* Exercise instructions:
Nothing should differ between your output and the entries below.

* Task inputs:
/-- The governor steps the grade and a backhitch goes through its phases. A governor step up requests the next faster
grade; a decided backhitch plans its reverse distance and enters DRAIN; one whose reverse distance exceeds REV_MAX is
refused; each later phase change follows its condition in a tick after the one before (sheet gap, standstill, dwell,
admissible head at the target, the speed of the grade taken with ACCEL); ABANDON ends a parked backhitch with the next
admission planned from now; a long park is reported once. (R159, R164, R166, R167, R169, R171, R172, R173, R174) -/
def Obligations.PacingGovernorAndBackhitchPhases : Prop :=
  (∀ (g : Nat) (s0 s : State), s0.begin .decide = s → s.stepsAllowed = true → s.flag Reg.ALM_STATUS 3 = false →
      s.alm.joins.any (fun j => decide (j.2 = 1)) = false → s.throttled = false →
      s.fld Reg.LEDG_PACE_HOLDOFF 23 0 ≤ s.pace.upTicks → s.tUp ≤ s.margin → s.fasterGrade = some g →
      s.safe = false → ∃ t, exec .governorStepUp s0 = .next t ∧ t.pace.stepUp = some g ∧
      t.alm.joins = s.alm.joins ++ [(g, 1)] ∧ t.flag Reg.LEDG_PACE_EVENTS 2 = true ∧
      ⟨0x0309, s.tick, 0, [s.grade, g, codeOf 16 s.margin]⟩ ∈ t.hwd.sent) ∧
  (∀ (s0 s : State), s0.begin .decide = s → s.margin < s.tUp → ∃ t, exec .governorStepUp s0 = .next t ∧ t = s) ∧
  (∀ (s0 s : State), s0.begin (.ledg 6) = s → s.ready (.ledg 6) = true → s.bhWanted = true →
      s.flag Reg.LEDG_BH_STATUS 7 = false → s.predictedR ≤ (s.fld Reg.LEDG_BH_REV_MAX 23 0 : Int) →
      ∃ t, exec .backhitchDecided s0 = .next t ∧ t.phase = 1 ∧ t.pace.decidedAt = s.tick ∧
      t.fld Reg.LEDG_BH_REV_PLAN 23 0 = s.predictedR.toNat % 2 ^ 24 ∧ t.flag Reg.LEDG_PACE_EVENTS 4 = true ∧
      ⟨0x030A, s.tick, 0, [s.headOr0.1, s.bhReason.getD 0, codeOf 32 s.predictedR, codeOf 48 s.posUm]⟩ ∈ t.hwd.sent) ∧
  (∀ (s0 s : State), s0.begin (.ledg 6) = s → s.ready (.ledg 6) = true → s.bhWanted = true →
      s.flag Reg.LEDG_BH_STATUS 7 = false → (s.fld Reg.LEDG_BH_REV_MAX 23 0 : Int) < s.predictedR →
      ∃ t, exec .backhitchDecided s0 = .next t ∧ t.phase = s.phase ∧ t.fld Reg.LEDG_BH_STATUS 15 8 = 0xFE ∧
      t.flag Reg.LEDG_PACE_EVENTS 6 = true ∧ t.pace.refusedAt = s.tick + 1 ∧
      ⟨0x030C, s.tick, 0, [0xFE, 0, codeOf 32 s.predictedR]⟩ ∈ t.hwd.sent) ∧
  (∀ (s0 s : State), s0.begin (.ledg 7) = s → s.ready (.ledg 7) = true → s.phase = 1 → s.phaseStood = true →
      s.sheetGap = true → ∃ t, exec .bhDecel s0 = .next t ∧ t.phase = 2 ∧ t.pace.v = s.pathSpeed ∧
      t.pace.phaseAt = s.tick) ∧
  (∀ (s0 s : State), s0.begin (.ledg 7) = s → s.ready (.ledg 7) = true → s.phase = 2 → s.phaseStood = true →
      s.pace.v = 0 → ∃ t, exec .bhStop s0 = .next t ∧ t.phase = 3 ∧ t.pace.phaseAt = s.tick ∧
      t.out = .pathNotice 3 3 :: s.out) ∧
  (∀ (s0 s : State), s0.begin (.ledg 7) = s → s.ready (.ledg 7) = true → s.phase = 3 → s.phaseStood = true →
      s.bhDwelt = true → ∃ t, exec .bhReverse s0 = .next t ∧ t.phase = 4 ∧ t.pace.low = s.pLow ∧
      t.rdN Reg.LEDG_BH_TARGET = codeOf 32 (s.pLow / 2 ^ 24) ∧
      t.fld Reg.LEDG_BH_STATUS 19 16 = min 15 (s.fld Reg.LEDG_BH_STATUS 19 16 + 1)) ∧
  (∀ (s0 s : State), s0.begin (.ledg 7) = s → s.ready (.ledg 7) = true → s.phase = 4 → s.phaseStood = true →
      s.pace.v = 0 → ∃ t, exec .bhPark s0 = .next t ∧ t.phase = 5 ∧ t.pace.parkLong = false ∧
      t.pace.phaseAt = s.tick) ∧
  (∀ (s0 s : State), s0.begin (.ledg 7) = s → s.ready (.ledg 7) = true → s.phase = 5 → s.phaseStood = true →
      s.bhLeave = true → s.ledg.pos ≤ s.pLow → ∃ t, exec .bhAccel s0 = .next t ∧ t.phase = 6 ∧
      t.pace.phaseAt = s.tick ∧ t.pace.goal = gradeSpeed s.grade) ∧
  (∀ (s0 s : State), s0.begin (.ledg 7) = s → s.ready (.ledg 7) = true → s.phase = 5 → s.phaseStood = true →
      s.bhLeave = true → s.pLow < s.ledg.pos → ∃ t, exec .bhReverseAgain s0 = .next t ∧ t.phase = 4 ∧
      t.pace.low = s.pLow) ∧
  (∀ (s0 s : State), s0.begin (.ledg 7) = s → s.ready (.ledg 7) = true → s.phase = 6 → s.phaseStood = true →
      s.pace.v = s.pace.goal → ∃ t, exec .bhEnd s0 = .next t ∧ t.phase = 0 ∧ t.pace.endedAt = s.tick + 1 ∧
      t.rdN Reg.LEDG_BH_COUNT = (s.rdN Reg.LEDG_BH_COUNT + 1) % 2 ^ 32 ∧ t.flag Reg.LEDG_PACE_EVENTS 5 = true ∧
      ⟨0x030B, s.tick, 0, [s.tick - s.pace.decidedAt, s.fld Reg.LEDG_BH_STATUS 19 16, s.grade]⟩ ∈ t.hwd.sent) ∧
  (∀ (s0 s : State), s0.begin .decide = s → s.phase = 5 → s.phaseStood = true → ∃ t, exec .abandon s0 = .next t ∧
      t.phase = 0 ∧ t.ledg.admitted = [] ∧ t.flag Reg.LEDG_PACE_EVENTS 6 = true ∧ t.ledg.sheets = s.ledg.sheets) ∧
  (∀ (s0 s : State), s0.begin (.ledg 7) = s → s.ready (.ledg 7) = true → s.phase = 5 → s.pace.parkLong = false →
      s.pace.phaseAt + s.fld Reg.LEDG_BH_PARK_WARN 23 0 ≤ s.tick → ∃ t, exec .parkLong s0 = .next t ∧
      t.pace.parkLong = true ∧ t.flag Reg.LEDG_PACE_EVENTS 7 = true ∧ t.phase = 5) ∧
  (∀ (s0 s : State), s0.begin (.ledg 7) = s → s.ready (.ledg 7) = true → s.phase ≠ 5 →
      ∃ t, exec .parkLong s0 = .next t ∧ t = s)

* Reply:
/-- The governor steps the grade and a backhitch goes through its phases. A governor step up requests the next faster
grade; a decided backhitch plans its reverse distance and enters DRAIN; one whose reverse distance exceeds REV_MAX is
refused; each later phase change follows its condition in a tick after the one before (sheet gap, standstill, dwell,
admissible head at the target, the speed of the grade taken with ACCEL); ABANDON ends a parked backhitch with the next
admission planned from now; a long park is reported once. (R159, R164, R166, R167, R169, R171, R172, R173, R174) -/
def Obligations.PacingGovernorAndBackhitchPhases : Prop :=
  (∀ (g : Nat) (s0 s : State), s0.begin .decide = s → s.stepsAllowed = true → s.flag Reg.ALM_STATUS 3 = false →
      s.alm.joins.any (fun j => decide (j.2 = 1)) = false → s.throttled = false →
      s.fld Reg.LEDG_PACE_HOLDOFF 23 0 ≤ s.pace.upTicks → s.tUp ≤ s.margin → s.fasterGrade = some g →
      s.safe = false → ∃ t, exec .governorStepUp s0 = .next t ∧ t.pace.stepUp = some g ∧
      t.alm.joins = s.alm.joins ++ [(g, 1)] ∧ t.flag Reg.LEDG_PACE_EVENTS 2 = true ∧
      ⟨0x0309, s.tick, 0, [s.grade, g, codeOf 16 s.margin]⟩ ∈ t.hwd.sent) ∧
  (∀ (s0 s : State), s0.begin .decide = s → s.margin < s.tUp → ∃ t, exec .governorStepUp s0 = .next t ∧ t = s) ∧
  (∀ (s0 s : State), s0.begin (.ledg 6) = s → s.ready (.ledg 6) = true → s.bhWanted = true →
      s.flag Reg.LEDG_BH_STATUS 7 = false → s.predictedR ≤ (s.fld Reg.LEDG_BH_REV_MAX 23 0 : Int) →
      ∃ t, exec .backhitchDecided s0 = .next t ∧ t.phase = 1 ∧ t.pace.decidedAt = s.tick ∧
      t.fld Reg.LEDG_BH_REV_PLAN 23 0 = s.predictedR.toNat % 2 ^ 24 ∧ t.flag Reg.LEDG_PACE_EVENTS 4 = true ∧
      ⟨0x030A, s.tick, 0, [s.headOr0.1, s.bhReason.getD 0, codeOf 32 s.predictedR, codeOf 48 s.posUm]⟩ ∈ t.hwd.sent) ∧
  (∀ (s0 s : State), s0.begin (.ledg 6) = s → s.ready (.ledg 6) = true → s.bhWanted = true →
      s.flag Reg.LEDG_BH_STATUS 7 = false → (s.fld Reg.LEDG_BH_REV_MAX 23 0 : Int) < s.predictedR →
      ∃ t, exec .backhitchDecided s0 = .next t ∧ t.phase = s.phase ∧ t.fld Reg.LEDG_BH_STATUS 15 8 = 0xFE ∧
      t.flag Reg.LEDG_PACE_EVENTS 6 = true ∧ t.pace.refusedAt = s.tick + 1 ∧
      ⟨0x030C, s.tick, 0, [0xFE, 0, codeOf 32 s.predictedR]⟩ ∈ t.hwd.sent) ∧
  (∀ (s0 s : State), s0.begin (.ledg 7) = s → s.ready (.ledg 7) = true → s.phase = 1 → s.phaseStood = true →
      s.sheetGap = true → ∃ t, exec .bhDecel s0 = .next t ∧ t.phase = 2 ∧ t.pace.v = s.pathSpeed ∧
      t.pace.phaseAt = s.tick) ∧
  (∀ (s0 s : State), s0.begin (.ledg 7) = s → s.ready (.ledg 7) = true → s.phase = 2 → s.phaseStood = true →
      s.pace.v = 0 → ∃ t, exec .bhStop s0 = .next t ∧ t.phase = 3 ∧ t.pace.phaseAt = s.tick ∧
      t.out = .pathNotice 3 3 :: s.out) ∧
  (∀ (s0 s : State), s0.begin (.ledg 7) = s → s.ready (.ledg 7) = true → s.phase = 3 → s.phaseStood = true →
      s.bhDwelt = true → ∃ t, exec .bhReverse s0 = .next t ∧ t.phase = 4 ∧ t.pace.low = s.pLow ∧
      t.rdN Reg.LEDG_BH_TARGET = codeOf 32 (s.pLow / 2 ^ 24) ∧
      t.fld Reg.LEDG_BH_STATUS 19 16 = min 15 (s.fld Reg.LEDG_BH_STATUS 19 16 + 1)) ∧
  (∀ (s0 s : State), s0.begin (.ledg 7) = s → s.ready (.ledg 7) = true → s.phase = 4 → s.phaseStood = true →
      s.pace.v = 0 → ∃ t, exec .bhPark s0 = .next t ∧ t.phase = 5 ∧ t.pace.parkLong = false ∧
      t.pace.phaseAt = s.tick) ∧
  (∀ (s0 s : State), s0.begin (.ledg 7) = s → s.ready (.ledg 7) = true → s.phase = 5 → s.phaseStood = true →
      s.bhLeave = true → s.ledg.pos ≤ s.pLow → ∃ t, exec .bhAccel s0 = .next t ∧ t.phase = 6 ∧
      t.pace.phaseAt = s.tick ∧ t.pace.goal = gradeSpeed s.grade) ∧
  (∀ (s0 s : State), s0.begin (.ledg 7) = s → s.ready (.ledg 7) = true → s.phase = 5 → s.phaseStood = true →
      s.bhLeave = true → s.pLow < s.ledg.pos → ∃ t, exec .bhReverseAgain s0 = .next t ∧ t.phase = 4 ∧
      t.pace.low = s.pLow) ∧
  (∀ (s0 s : State), s0.begin (.ledg 7) = s → s.ready (.ledg 7) = true → s.phase = 6 → s.phaseStood = true →
      s.pace.v = s.pace.goal → ∃ t, exec .bhEnd s0 = .next t ∧ t.phase = 0 ∧ t.pace.endedAt = s.tick + 1 ∧
      t.rdN Reg.LEDG_BH_COUNT = (s.rdN Reg.LEDG_BH_COUNT + 1) % 2 ^ 32 ∧ t.flag Reg.LEDG_PACE_EVENTS 5 = true ∧
      ⟨0x030B, s.tick, 0, [s.tick - s.pace.decidedAt, s.fld Reg.LEDG_BH_STATUS 19 16, s.grade]⟩ ∈ t.hwd.sent) ∧
  (∀ (s0 s : State), s0.begin .decide = s → s.phase = 5 → s.phaseStood = true → ∃ t, exec .abandon s0 = .next t ∧
      t.phase = 0 ∧ t.ledg.admitted = [] ∧ t.flag Reg.LEDG_PACE_EVENTS 6 = true ∧ t.ledg.sheets = s.ledg.sheets) ∧
  (∀ (s0 s : State), s0.begin (.ledg 7) = s → s.ready (.ledg 7) = true → s.phase = 5 → s.pace.parkLong = false →
      s.pace.phaseAt + s.fld Reg.LEDG_BH_PARK_WARN 23 0 ≤ s.tick → ∃ t, exec .parkLong s0 = .next t ∧
      t.pace.parkLong = true ∧ t.flag Reg.LEDG_PACE_EVENTS 7 = true ∧ t.phase = 5) ∧
  (∀ (s0 s : State), s0.begin (.ledg 7) = s → s.ready (.ledg 7) = true → s.phase ≠ 5 →
      ∃ t, exec .parkLong s0 = .next t ∧ t = s)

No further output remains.